As noted by The College Fix, cancel culture has also become a thing in the U.S. as well (along with “anti-racism” instruction) though many on the left deny that it exists. The outlet, “however, recently identified nearly 200 cases over the past academic year in which professors, students, mascots, paintings, honorary degrees and the like were either canceled or protested on campus. To date, The Fix’s Campus Cancel Culture Database has collected over 1,500 examples of cancelations or attempted cancelations.”

“For people who claim that cancel culture is a made up right-wing phenomenon, I invite them to scroll through page after page after page of our Campus Cancel Culture Database,” noted Jennifer Kabbany, editor in chief of The College Fix, following the release of the analysis.
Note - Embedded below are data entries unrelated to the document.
/-- The rows whose due entry acts: each act keeps. -/
theorem actDue_answers (mine : DueEntry → Bool) {act : State → DueEntry → State × U16}
    (hact : ∀ {s0 s : State} (d), Keeps s0 s → Keeps s0 (act s d).1) (s : State) :
    Answers s (.next (s.actDue mine act)) :=
  .next (State.actDue_keeps mine (.refl s) (fun _ d => hact d))

theorem execBarrier_answers (s : State) : Answers s (execBarrier s) := by
  unfold execBarrier
  split
  · exact .same s
  · next d rest _ =>
    have h : Keeps s { s with due := rest } := .upd (.refl s) rfl rfl rfl
    split
    · exact .same s
    · refine .ite (.same s) ?_
      dsimp only
      split
      · exact .ite (.next (State.modEph_keeps _ _ h)) (.next (State.postEph_keeps _ _ _ _ _ h))
      · exact .next (State.postEph_keeps _ _ _ _ _ h)

theorem execBarrierTimeout_answers (c : Slot) (s : State) : Answers s (execBarrierTimeout c s) := by
  unfold execBarrierTimeout
  split
  · exact .same s
  · refine .ite (.next (State.fireList_keeps _ _ (State.postEph_keeps _ _ _ _ _ ?_))) (.same s)
    exact State.writeEphHeader_keeps _ _ _ _ (State.miss_keeps _ _ _ _ (State.modEph_keeps _ _ (.refl s)))

theorem execRampEnd_answers (b : Nat) (fromModule : Bool) (s : State) :
    AnswersUnless (s.sku.blockKind b).isNone s (execRampEnd b fromModule s) :=
  Answers.guardedBool (.ite (.ite (.next (State.setBlock_keeps _ _ (.refl s) rfl)) (.same s))
    (.ite (.next (State.setBlock_keeps _ _ (.refl s) rfl)) (.same s)))

theorem execBeaconReceive_answers (b : Beacon) (s : State) :
    AnswersUnless (s.noSuchPort b) s (execBeaconReceive b s) := by
  have h : Keeps s { s with fab := { s.fab with beacons := s.fab.beacons.erase b } } := .upd (.refl s) rfl rfl rfl
  have hm := State.modMer_keeps (fun m => { m with heard := m.heard ++ [b] }) h
  refine Answers.guardedBool (.ite (.next h) ?_)
  dsimp only
  split
  · exact .next hm
  · next root _ =>
    have hr := State.noteRoots_keeps root hm
    exact .ite (.next (State.useBeacon_keeps _ hr)) (.next hr)

theorem execBeaconTimeout_answers (s : State) : Answers s (execBeaconTimeout s) :=
  .ite (.next (State.enterHoldover_keeps (.refl s))) (.same s)

theorem execHoldoverExpiry_answers (s : State) : Answers s (execHoldoverExpiry s) :=
  .ite (.next (State.enterLost_keeps (.refl s))) (.same s)

theorem execLostBeaconReturn_answers (s : State) : Answers s (execLostBeaconReturn s) :=
  .ite (.next (State.modMer_keeps _ (.refl s))) (.same s)

theorem execTickCodeChange_answers (s : State) : Answers s (execTickCodeChange s) := by
  unfold execTickCodeChange
  split
  · exact .same s
  · exact .ite (.next (State.modMer_keeps _ (.refl s))) (.same s)

theorem execAcquisitionComplete_answers (correctionNs : U32) (s : State) :
    Answers s (execAcquisitionComplete correctionNs s) := by
  refine .ite ?_ (.same s)
  have h := State.modMer_keeps (fun m => { m.to 1 with lastCorrection := correctionNs, wasSync := true }) (.refl s)
  have hr := Keeps.ite (c := s.mer.wasSync = true) (fun _ => State.raiseResync_keeps h) (fun _ => h)
  exact .ite (.next (State.finishStart_keeps hr)) (.next hr)

theorem execMeridianAcquireTimeout_answers (s : State) : Answers s (execMeridianAcquireTimeout s) :=
  .ite (.next (State.finishStart_keeps (.refl s))) (.same s)

/-! ### Images and replay -/

theorem execSnapshotCapturePage_answers (c : Slot) (s : State) : Answers s (execSnapshotCapturePage c s) := by
  unfold execSnapshotCapturePage
  split
  · exact .same s
  · next img _ =>
    refine .ite (.same s) ?_
    have h : Keeps s (match img.left with
        | [] => s
        | p :: _ => s.captureFirst c p) := by
      split
      · exact .refl s
      · exact State.captureFirst_keeps _ _ (.refl s)
    dsimp only
    split
    · exact .next h
    · exact .ite (.next (State.commitImage_keeps _ _ h)) (.next h)

theorem execSnapshotDemandCapture_answers (c : Slot) (page : Nat) (s : State) :
    Answers s (execSnapshotDemandCapture c page s) :=
  .ite (.same s) (.next (State.captureFirst_keeps _ _ (.refl s)))

theorem execRestoreExecute_answers (c : Slot) (s : State) : Answers s (execRestoreExecute c s) := by
  unfold execRestoreExecute
  split
  · exact .same s
  · refine .ite (.same s) ?_
    split
    · exact .next (State.restoreFails_keeps _ _ (.refl s))
    · exact .ite (.next (State.restoreImage_keeps _ _ (.refl s))) (.same s)

theorem execReplayRun_answers (c : Slot) (s : State) : Answers s (execReplayRun c s) := by
  unfold execReplayRun
  split
  · exact .same s
  · exact .ite (.same s) (.next (State.replayGo_keeps _ _ (.refl s)))
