-- ==== Sys2Proof/Machine/Operands.lean ====
section
/-! DEFINITION. The operand forms (spec 20_memory.md rules R50 to R52, 41_bus_ops.md, 43_synthesis.md rule R130):
the one addressing mode, an absolute address; the clipping of a transfer; the tick period of a rate. -/

namespace Sys2Proof.Machine

/-- `o = addr - BASE_ADDR` where `addr` lies in the window `[BASE_ADDR, BASE_ADDR + 512)`, else nothing (R50, R51). -/
def windowOffset (p : Params) (addr : U32) : Option Nat :=
  if p.baseAddr.val ≤ addr.toNat ∧ addr.toNat < p.baseAddr.val + sndMemoryLength then
    some (addr.toNat - p.baseAddr.val)
  else none

/-- `count = min(n, 512 - o)`: truncated at the end of the window (R51, R52). -/
def clipCount (o n : Nat) : Nat := min n (sndMemoryLength - o)

/-- `BASE_ADDR` as the u32 that ADDR answers (R103). -/
def baseAddrWord (p : Params) : U32 := BitVec.ofNat 32 p.baseAddr.val

/-- `max(1, SAMPLE_RATE div hz)` (R130, R190). -/
def tickPeriodOf (sampleRate : U32) (hz : Nat) : U32 :=
  BitVec.ofNat 32 (max 1 (sampleRate.toNat / hz))

end Sys2Proof.Machine
end

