-- ==== Sys2Proof/Machine/Script.lean ====
section
/-! DEFINITION. The script syntax and the pseudo-operations (spec 30_encoding.md rules R81, R82).
A script names operations and the directive RESET; every pseudo-operation is one operation, so each is atomic (R82, R55). -/

namespace Sys2Proof.Machine

/-- `CH(c)` = `BASE_ADDR + 64*c` (R81). -/
def chAddr (p : Params) (c : ChannelNo) : U32 := BitVec.ofNat 32 (p.baseAddr.val + sliceLen * c.val)

/-- `WRITE16 <addr>, <v>` (R82). -/
def write16 (addr : U32) (v : U16) : Instr := .write addr (bytes16 v)

/-- `CHSET <c>, <F>, <V>, <W>, <EN>` (R82). -/
def chset (p : Params) (c : ChannelNo) (f : U16) (v w en : Byte) : Instr :=
  .write (chAddr p c) (bytes16 f ++ [v, w, en])

/-- `CHOFF <c>` (R82). -/
def choff (p : Params) (c : ChannelNo) : Instr := .write (chAddr p c + 4#32) [0x00#8]

/-- `WAVERAM <c>, <32 bytes>` (R82). -/
def waveram (p : Params) (c : ChannelNo) (bytes : Vector Byte 32) : Instr := .write (chAddr p c + 32#32) bytes.toList

/-- `SAVE` (R82). -/
def save (p : Params) : Instr := .read (baseAddrWord p) (BitVec.ofNat 16 sndMemoryLength)

/-- One line of a script (R81). -/
inductive ScriptLine where
  /-- one operation, written as itself or as a pseudo-operation -/
  | op (i : Instr)
  /-- the directive RESET: construction (R81, R190) -/
  | reset
  /-- `-> ...`: the expected result of the line before; nothing happens -/
  | expected
  /-- nothing but white space and a comment -/
  | blank
  deriving DecidableEq, Repr

/-- What a line does to the machine. A RESET keeps the construction parameters. -/
def ScriptLine.run (l : ScriptLine) (s : State) : Host.Outcome State Fault Refusal :=
  match l with
  | .op i => exec i s
  | .reset => .next (State.construct s.params)
  | .expected => .next s
  | .blank => .next s

/-! ### Reading a line of text -/

/-- The words of a line, split at white space and commas, up to a `;` (R81); `cur` holds the word being read, last character first. -/
def scriptWords : List Char → List Char → List (List Char)
  | [], cur => if cur = [] then [] else [cur.reverse]
  | c :: cs, cur =>
    if c = ';' then (if cur = [] then [] else [cur.reverse])
    else if c = ' ' ∨ c = ',' ∨ c = '\t' then
      (if cur = [] then scriptWords cs [] else cur.reverse :: scriptWords cs [])
    else scriptWords cs (c :: cur)

/-- The value of a digit. -/
def digitValue? (c : Char) : Option Nat :=
  if 48 ≤ c.toNat ∧ c.toNat ≤ 57 then some (c.toNat - 48)
  else if 65 ≤ c.toNat ∧ c.toNat ≤ 70 then some (c.toNat - 55)
  else if 97 ≤ c.toNat ∧ c.toNat ≤ 102 then some (c.toNat - 87)
  else none

/-- Digits in a base, after `acc`. -/
def readDigits (base : Nat) : Nat → List Char → Option Nat
  | acc, [] => some acc
  | acc, c :: cs => (digitValue? c).bind fun d => if d < base then readDigits base (acc * base + d) cs else none

/-- A number, decimal or with `0x` hexadecimal (R81). -/
def readNumber (w : List Char) : Option Nat :=
  match w with
  | [] => none
  | '0' :: 'x' :: d :: ds => readDigits 16 0 (d :: ds)
  | c :: cs => readDigits 10 0 (c :: cs)

/-- `BASE`, `CH(c)` or a number (R81). -/
def readTerm (p : Params) (w : List Char) : Option Nat :=
  match w with
  | ['B', 'A', 'S', 'E'] => some p.baseAddr.val
  | ['C', 'H', '(', d, ')'] =>
    (digitValue? d).bind fun c => if c < nChannels then some (p.baseAddr.val + sliceLen * c) else none
  | w => readNumber w

/-- The parts of a word between its `+` signs; `cur` as in `scriptWords`. -/
def splitPlus : List Char → List Char → List (List Char)
  | [], cur => [cur.reverse]
  | c :: cs, cur => if c = '+' then cur.reverse :: splitPlus cs [] else splitPlus cs (c :: cur)

/-- A sum of terms (R81). -/
def readSum (p : Params) (w : List Char) : Option Nat :=
  ((splitPlus w []).mapM (readTerm p)).map List.sum

/-- An operand that has to fit a field of `bits` bits. -/
def readField (p : Params) (bits : Nat) (w : List Char) : Option (BitVec bits) :=
  (readSum p w).bind fun v => if v < 2 ^ bits then some (BitVec.ofNat bits v) else none

/-- A channel number. -/
def readChannel (w : List Char) : Option ChannelNo :=
  (readNumber w).bind fun c => if h : c < nChannels then some ⟨c, h⟩ else none

/-- A byte of a WRITE or a WAVERAM: one or two hexadecimal digits, with or without `0x`.
DEDUCED (log entry 7): R81 says decimal or `0x`, and its examples in R83 write these bytes in bare hexadecimal; safe. -/
def readByte (w : List Char) : Option Byte :=
  let digits :=
    match w with
    | '0' :: 'x' :: ds => ds
    | ds => ds
  match digits with
  | [] => none
  | [_] => (readDigits 16 0 digits).map (BitVec.ofNat 8)
  | [_, _] => (readDigits 16 0 digits).map (BitVec.ofNat 8)
  | _ => none

/-- A line of a script by its words (R81, R82); nothing where it is no line of the syntax. -/
def readLine (p : Params) (ws : List (List Char)) : Option ScriptLine :=
  match ws with
  | [] => some .blank
  | m :: args =>
    if m = "->".toList then some .expected
    else if m = "RESET".toList then (if args = [] then some .reset else none)
    else if m = "SIZE".toList then (if args = [] then some (.op .size) else none)
    else if m = "ADDR".toList then (if args = [] then some (.op .addr) else none)
    else if m = "START".toList then (if args = [] then some (.op .start) else none)
    else if m = "STOP".toList then (if args = [] then some (.op .stop) else none)
    else if m = "EXIT".toList then (if args = [] then some (.op .exit) else none)
    else if m = "SAVE".toList then (if args = [] then some (.op (save p)) else none)
    else
      match args with
      | [] => none
      | a :: more =>
        if m = "WRITE".toList then
          (readField p 32 a).bind fun addr => (more.mapM readByte).bind fun data =>
            if data.length < 65536 then some (.op (.write addr data)) else none
        else if m = "WAVERAM".toList then
          (readChannel a).bind fun c => (more.mapM readByte).bind fun data =>
            if h : data.length = 32 then some (.op (waveram p c ⟨data.toArray, by simpa using h⟩)) else none
        else
          match more with
          | [] =>
            if m = "SETRATE".toList then (readField p 32 a).map fun hz => .op (.setrate hz)
            else if m = "SEEK".toList then (readField p 32 a).map fun time => .op (.seek time)
            else if m = "PULL".toList then (readField p 16 a).map fun n => .op (.pull n)
            else if m = "MIX".toList then (readField p 16 a).map fun n => .op (.mix n)
            else if m = "CHOFF".toList then (readChannel a).map fun c => .op (choff p c)
            else none
          | [b] =>
            if m = "READ".toList then
              (readField p 32 a).bind fun addr => (readField p 16 b).map fun len => .op (.read addr len)
            else if m = "WRITE16".toList then
              (readField p 32 a).bind fun addr => (readField p 16 b).map fun v => .op (write16 addr v)
            else none
          | [b, d, e, f] =>
            if m = "CHSET".toList then
              (readChannel a).bind fun c => (readField p 16 b).bind fun freq => (readField p 8 d).bind fun v =>
                (readField p 8 e).bind fun w => (readField p 8 f).map fun en => .op (chset p c freq v w en)
            else none
          | _ => none

/-- A line of text (R81). -/
def parseLine (p : Params) (text : String) : Option ScriptLine := readLine p (scriptWords text.toList [])

end Sys2Proof.Machine
end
“You can’t go a week without something on campus being memory-holed, erased, fired, renamed or what have you,” she said. “Thank God for the database, or America could easily lose track of how many things have been censored and purposely forgotten by this country’s colleges and universities.”

Union Black documents urge “due diligence before effectively ‘canceling’ someone,” but also consider calling out people for their transgressions as “a last-ditch appeal for justice.” The course goes on to advise that social media can be “a place to sow discord.”

The Open University started up the course last year and since then it has spread to 90 universities in the United Kingdom including institutions in Bristol, Leeds, Liverpool, and Imperial College London. The course was funded with a 500,000-pound investment from Santander.

“We are proud to have worked together with Santander on developing this course which is aimed at increasing awareness of racism and building allyship to support inclusion,” an Open University spokesperson told The Telegraph.

“Feedback from participants on the course has been extremely positive, and we are recommending it to staff and students across all UK universities,” the spokesperson said.

In its report on cancel culture incidents just last year, The College Fix noted:

Over the past 12 months, professors’ comments or their research were most likely to lead to some sort of cancelation, whether the scholar was fired, suspended, disinvited or shouted down. There were a total of 41 such incidents during the 2021-22 school year, with 20 professors outright canceled and another 21 who faced protests.

In May, for example, Princeton University fired longtime classics Professor Joshua Katz, who had criticized his black peers’ racial justice demands.

At Concordia College in March, administrators suspended a professor after he criticized “woke dysphoria.”

Amid pressure from students, a George Washington University professor in February stepped down from teaching a class after saying the “n-word” aloud when reading it off of a famous Norman Rockwell painting.